◆ **Problem statement**
Using the records below, transcribe word for word the stretch from the line that contains "namespace Sys2Proof.Machine" through the line that contains "complete r.trace (s.write", both end lines included, and nothing else.

_ _ _ _ _

-- ==== Sys2Proof/Machine/Csel.lean ====
section
/-! DEFINITION. The conditional select: SEL, CSWAP (41_conditional_select.md R143, R144). -/

namespace Sys2Proof.Machine

/-- The checks of SEL and CSWAP (R143): the selector assigned, both sources valid, STD or MONT, one FORM and CTX, one LEN. -/
def selectChecks (ra rb : VIdx) (cond : BitVec 4) (s : State) (rest : StepResult) : StepResult :=
  require (condAssigned cond) .eIllegal [] s <|
  require (isValid s ra && isValid s rb) .eInvalidReg [] s <|
  require (isSelectable s ra && isSelectable s rb && sameForm s ra rb) .eForm [] s <|
  require (sameLen s ra rb) .eLen [] s rest

/-- SEL (R143): `V[rd]` becomes `V[ra]` for a set flag, `V[rb]` for a clear one, with the common tag. -/
def execSel (rd ra rb : VIdx) (cond : BitVec 4) (s : State) : StepResult :=
  selectChecks ra rb cond s <|
  let r := selectT (flagVal s.flags cond) (s.limbs ra) (s.limbs rb)
  complete r.trace (s.write rd (s.reg ra).form (s.reg ra).ctx r.val)

/-- CSWAP (R144): the two registers are exchanged for a set flag; both are written whatever it is. -/
def execCswap (ra rb : VIdx) (cond : BitVec 4) (s : State) : StepResult :=
  selectChecks ra rb cond s <|
  let r := cswapT (flagVal s.flags cond) (s.limbs ra) (s.limbs rb)
  complete r.trace
    ((s.write ra (s.reg ra).form (s.reg ra).ctx r.val.1).write rb (s.reg rb).form (s.reg rb).ctx r.val.2)

end Sys2Proof.Machine
end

_ _ _ _ _

◆ **Completed exercise**
namespace Sys2Proof.Machine

/-- The checks of SEL and CSWAP (R143): the selector assigned, both sources valid, STD or MONT, one FORM and CTX, one LEN. -/
def selectChecks (ra rb : VIdx) (cond : BitVec 4) (s : State) (rest : StepResult) : StepResult :=
  require (condAssigned cond) .eIllegal [] s <|
  require (isValid s ra && isValid s rb) .eInvalidReg [] s <|
  require (isSelectable s ra && isSelectable s rb && sameForm s ra rb) .eForm [] s <|
  require (sameLen s ra rb) .eLen [] s rest

/-- SEL (R143): `V[rd]` becomes `V[ra]` for a set flag, `V[rb]` for a clear one, with the common tag. -/
def execSel (rd ra rb : VIdx) (cond : BitVec 4) (s : State) : StepResult :=
  selectChecks ra rb cond s <|
  let r := selectT (flagVal s.flags cond) (s.limbs ra) (s.limbs rb)
  complete r.trace (s.write rd (s.reg ra).form (s.reg ra).ctx r.val)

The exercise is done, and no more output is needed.